::: DATA FOR THIS TASK

/-- Settles O6: the exact sum is the 7-bit sum, and the unscrambler is its inverse. -/
theorem scramblerAddsSeedModulo128 : Obligations.ScramblerAddsSeedModulo128 := by
  refine ⟨fun d seed => ⟨scr_toNat d seed, scr_eq_add d seed, ?_⟩, fun d => ?_, fun seed => ?_, rfl, rfl, rfl,
    scr_bijective⟩
  · have hd := d.isLt
    have hseed := seed.isLt
    omega
  · rw [scr_eq_add, BitVec.add_zero]
  · rw [scr_eq_add, BitVec.zero_add]

/-- Settles O7: with both operands below 128 no intermediate is negative, and the result is the 7-bit difference. -/
theorem unscramblerInvertsScrambler : Obligations.UnscramblerInvertsScrambler := by
  refine ⟨fun idx seed => ?_, fun idx => ?_, fun seed => ?_, rfl, rfl, rfl, unscr_scr, scr_unscr⟩
  · have hidx := idx.isLt
    have hseed := seed.isLt
    have hexact := unscr_toNat idx seed
    exact ⟨by omega, unscr_eq_sub idx seed, by omega, by omega⟩
  · rw [unscr_eq_sub, BitVec.sub_zero]
  · rw [unscr_eq_sub, BitVec.sub_self]

/-- A field is below 128 exactly when its bit 7 is 0. -/
theorem seedOk_iff_getLsbD (seed : SeedField) : seedOk seed = true ↔ seed.getLsbD 7 = false := by
  have hmsb : seed.getLsbD 7 = seed.msb := (BitVec.msb_eq_getLsbD_last seed).symm
  rw [seedOk_iff, hmsb, BitVec.msb_eq_false_iff_two_mul_lt]
  omega

/-- Settles O8, by the compare and its bit form. -/
theorem seedCheckReadsTheWholeField : Obligations.SeedCheckReadsTheWholeField :=
  ⟨fun seed => ⟨seedOk_iff seed, seedOk_iff_getLsbD seed⟩, rfl, rfl, rfl, rfl,
    fun r => ⟨seedOk_seedField r, seedLow_seedField r⟩⟩

end Sys2Proof.Machine
end

section
/-! The accumulator step (R75) in bits: `acc * 128 + d` is `acc` followed by `d`. -/

namespace Sys2Proof.Machine

theorem extractLsb'_top_eq_zero_iff (acc : Num64) : acc.extractLsb' 57 7 = 0#7 ↔ acc.toNat < 2 ^ 57 := by
  have hacc := acc.isLt
  rw [← BitVec.toNat_inj, BitVec.extractLsb'_toNat, Nat.shiftRight_eq_div_pow, BitVec.toNat_zero]
  omega

/-- The digit fills only the seven bits shifted in. -/
theorem accStep_eq_none_iff_top (acc : Num64) (d : Index7) : accStep acc d = none ↔ acc.extractLsb' 57 7 ≠ 0#7 := by
  have hd := d.isLt
  rw [accStep_eq_none_iff, ne_eq, extractLsb'_top_eq_zero_iff]
  omega

theorem low_append_digit_toNat (acc : Num64) (d : Index7) :
    (acc.extractLsb' 0 57 ++ d).toNat = acc.toNat % 2 ^ 57 * 128 + d.toNat := by
  rw [BitVec.toNat_append, ← Nat.shiftLeft_add_eq_or_of_lt d.isLt, Nat.shiftLeft_eq, BitVec.extractLsb'_toNat,
    Nat.shiftRight_zero]

/-- Where the step does not overflow, no bit of `acc` is lost. -/
theorem eq_append_of_accStep_eq_some {acc t : Num64} {d : Index7} (h : accStep acc d = some t) :
    t = acc.extractLsb' 0 57 ++ d := by
  have hexact := (accStep_eq_some_iff acc d t).mp h
  have ht := t.isLt
  have hfits : acc.toNat % 2 ^ 57 = acc.toNat := Nat.mod_eq_of_lt (by omega)
  refine BitVec.eq_of_toNat_eq (hexact.trans ?_)
  rw [low_append_digit_toNat, hfits]

/-- Settles O11: the exact value, and the same step read in bits. -/
theorem accumulatorStepIsExactOrOverflows : Obligations.AccumulatorStepIsExactOrOverflows :=
  ⟨fun acc d => ⟨accStep_eq_none_iff acc d, accStep_eq_none_iff_top acc d,
      fun t h => ⟨(accStep_eq_some_iff acc d t).mp h, eq_append_of_accStep_eq_some h⟩⟩,
    rfl, rfl, rfl, rfl⟩

end Sys2Proof.Machine
end

section
/-! BUILD (R90 to R92) as the block's move from the empty map: the map it leaves, and its whole next state. -/

namespace Sys2Proof.Machine

/-- From the empty map BUILD leaves a map fixed by the alphabet alone, and writes only `RMAP` and `READY` (R90). -/
theorem codecMove_build_of_rmap_nil {s : State} (hreset : s.resetIn = false) (hready : s.ready = false)
    (hempty : s.rmap = []) :
    codecMove s = .next { s with rmap := buildEntries s.cfg [] (List.range Config.radix), ready := true } := by
  rw [codecMove_build hreset hready, State.build, hempty]

/-- Settles O15: in each of the three ways the turn is the block's, its move is BUILD from the empty map, which leaves the two
lines of R11 in canonical form. -/
theorem buildMakesTheReverseMap : Obligations.BuildMakesTheReverseMap := by
  intro s hreset hready hempty
  have hbuilt : MapBuilt s.cfg (buildEntries s.cfg [] (List.range Config.radix)) := mapBuilt_buildEntries s.cfg
  have ⟨hfound, habsent⟩ := hbuilt
  refine ⟨buildEntries s.cfg [] (List.range Config.radix), fun hscript => ?_, fun rest hscript => ?_,
    fun c rest hscript hvalid => ?_, hfound, fun _ _ => hbuilt.alphaRead_eq, habsent,
    buildEntries_wf s.cfg _ List.Pairwise.nil⟩
  · rw [step_nil hscript]
    exact codecMove_build_of_rmap_nil hreset hready hempty
  · rw [step_wait hscript]
    exact codecMove_build_of_rmap_nil (s := { s with script := rest }) hreset hready hempty
  · rw [step_present_busy hscript hvalid]
    exact codecMove_build_of_rmap_nil hreset hready hempty

end Sys2Proof.Machine
end

section
/-! The round trip (R103, R106, R108, R127): DEC undoes the string of an encode command, and what follows from that. -/

namespace Sys2Proof.Machine

theorem digits128_ne_nil (num : Num64) : digits128 num ≠ [] :=
  List.length_pos_iff.mp (digits128_length_bounds num).1

/-- In a map with the two lines of R11 the symbols of given indices are found at those indices. -/
theorem MapBuilt.map_rmapLookup {cfg : Config} {m : Rmap} (h : MapBuilt cfg m) (is : List Index7) :
    (is.map (symOf cfg)).map (rmapLookup m) = is.map some := by
  obtain ⟨hfound, -⟩ := h
  rw [List.map_map]
  exact List.map_congr_left fun i _ => hfound i

theorem map_unscr_map_scr (ds : List Index7) (seed : Index7) :
    (ds.map (fun d => scr d seed)).map (fun i => unscr i seed) = ds := by
  simp only [List.map_map, Function.comp_def, unscr_scr, List.map_id']

/-- The symbol loop of DEC over the symbols of indices whose unscrambled digits have a 64-bit value: `decodeLoop_append`, the
induction over the digits, from the accumulator 0 to the end of the string. -/
theorem decodeLoop_map_symOf {cfg : Config} {m : Rmap} (h : MapBuilt cfg m) {seed : Index7} {is : List Index7} {num : Num64}
    (hvalue : digitsValue (is.map (fun i => unscr i seed)) = num.toNat) :
    decodeLoop m seed 0#64 (is.map (symOf cfg)) = .ok num := by
  have hexact : (0#64).toNat * 128 ^ is.length + digitsValue (is.map (fun i => unscr i seed)) = num.toNat := by
    rw [BitVec.toNat_zero, Nat.zero_mul, Nat.zero_add, hvalue]
  obtain ⟨t, ht, hloop⟩ := decodeLoop_append m seed _ [] is 0#64 (h.map_rmapLookup is) (hexact ▸ num.isLt)
  obtain rfl : t = num := BitVec.eq_of_toNat_eq (ht.trans hexact)
  rwa [List.append_nil, decodeLoop] at hloop

/-- The encoded string as the seed symbol followed by the symbols of the scrambled digits. -/
theorem encodeString_eq_cons (cfg : Config) (num : Num64) (seed : Index7) :
    encodeString cfg num seed = symOf cfg seed :: ((digits128 num).map (fun d => scr d seed)).map (symOf cfg) := by
  rw [encodeString, List.map_map]
  rfl

/-- DEC of an encoded string over the map of R11: the seed symbol gives the seed back, the loop the number. -/
theorem decodeString_encodeString {cfg : Config} {m : Rmap} (h : MapBuilt cfg m) (num : Num64) (seed : Index7) :
    decodeString m (encodeString cfg num seed) = .ok num := by
  have hseed : rmapLookup m (symOf cfg seed) = some seed := h.1 seed
  have hvalue : digitsValue (((digits128 num).map (fun d => scr d seed)).map (fun i => unscr i seed)) = num.toNat := by
    rw [map_unscr_map_scr, digitsValue_digits128]
  rw [encodeString_eq_cons, decodeString_cons _ _ (by simpa using digits128_ne_nil num), hseed]
  exact decodeLoop_map_symOf h hvalue

/-- The command DEC with an encoded string as operand delivers the number. -/
theorem exec_dec_delivers_value {s : State} {num : Num64} {seed : Index7} (hbuilt : MapBuilt s.cfg s.rmap)
    (hsym : s.cmd.symIn = encodeString s.cfg num seed) :
    ∃ u, exec .dec s = .next u ∧ u.responses = s.responses ++ [.value num] := by
  have hresponse : execResponse .dec s = .value num := by
    simp only [execResponse, hsym, decodeString_encodeString hbuilt]
  obtain ⟨u, hu, hexec⟩ := exec_delivers rfl hresponse
  exact ⟨u, hexec, hu⟩

/-- A command that answers one encoded string of `NUM_IN` in service, then DEC of that string: no command writes the tables,
so the map is still the one of R11. -/
theorem exec_then_dec_delivers_numIn {s : State} {i : Instr} {seed : Index7} (hinv : CodecInv s) (hready : s.ready = true)
    (hresponse : execResponse i s = .strings [encodeString s.cfg s.cmd.numIn seed]) :
    ∃ t str, exec i s = .next t ∧ t.responses = s.responses ++ [.strings [str]]
      ∧ ∀ num, ∃ u, exec .dec { t with cmd := { header := 0x4000#16, numIn := num, symIn := str }, cmdValid := true } = .next u
          ∧ u.responses = t.responses ++ [.value s.cmd.numIn] := by
  obtain ⟨t, ht, hexec⟩ := exec_delivers rfl hresponse
  obtain ⟨hcfg, hrmap, -⟩ := exec_tables hexec
  have hbuilt : MapBuilt t.cfg t.rmap := by
    rw [hcfg, hrmap]
    exact hinv.built hready
  exact ⟨t, _, hexec, ht, fun _ => exec_dec_delivers_value hbuilt (congrArg (encodeString · s.cmd.numIn seed) hcfg.symm)⟩

/-- Settles O41: with a valid seed ENCS answers an encoded string, which DEC undoes. -/
theorem decodeOfEncodeReturnsTheNumber : Obligations.DecodeOfEncodeReturnsTheNumber :=
  fun s _ hinv hready hseed => exec_then_dec_delivers_numIn hinv hready (encsResponse_of_lt s.cfg s.cmd.numIn hseed)

/-- Settles O43: the draw is a 7-bit value, so ENC answers an encoded string, which DEC undoes. -/
theorem decodeOfEncReturnsTheNumber : Obligations.DecodeOfEncReturnsTheNumber :=
  fun s hinv hready => exec_then_dec_delivers_numIn hinv hready (encsResponse_seedField s.cfg s.cmd.numIn s.seedSrc)

end Sys2Proof.Machine
end

section
/-! ENCS and ENC (R100 to R105): their whole next state, the length of the string, and what the string names. -/

namespace Sys2Proof.Machine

::::::

■ **ASSIGNED TASK**
Return every line of the listing above where "BitVec" appears.

■ **SOLUTION TO THE PROBLEM**
  · rw [scr_eq_add, BitVec.add_zero]
  · rw [scr_eq_add, BitVec.zero_add]
  · rw [unscr_eq_sub, BitVec.sub_zero]
  · rw [unscr_eq_sub, BitVec.sub_self]
  have hmsb : seed.getLsbD 7 = seed.msb := (BitVec.msb_eq_getLsbD_last seed).symm
  rw [seedOk_iff, hmsb, BitVec.msb_eq_false_iff_two_mul_lt]
  rw [← BitVec.toNat_inj, BitVec.extractLsb'_toNat, Nat.shiftRight_eq_div_pow, BitVec.toNat_zero]
  rw [BitVec.toNat_append, ← Nat.shiftLeft_add_eq_or_of_lt d.isLt, Nat.shiftLeft_eq, BitVec.extractLsb'_toNat,
  refine BitVec.eq_of_toNat_eq (hexact.trans ?_)
    rw [BitVec.toNat_zero, Nat.zero_mul, Nat.zero_add, hvalue]
  obtain rfl : t = num := BitVec.eq_of_toNat_eq (ht.trans hexact)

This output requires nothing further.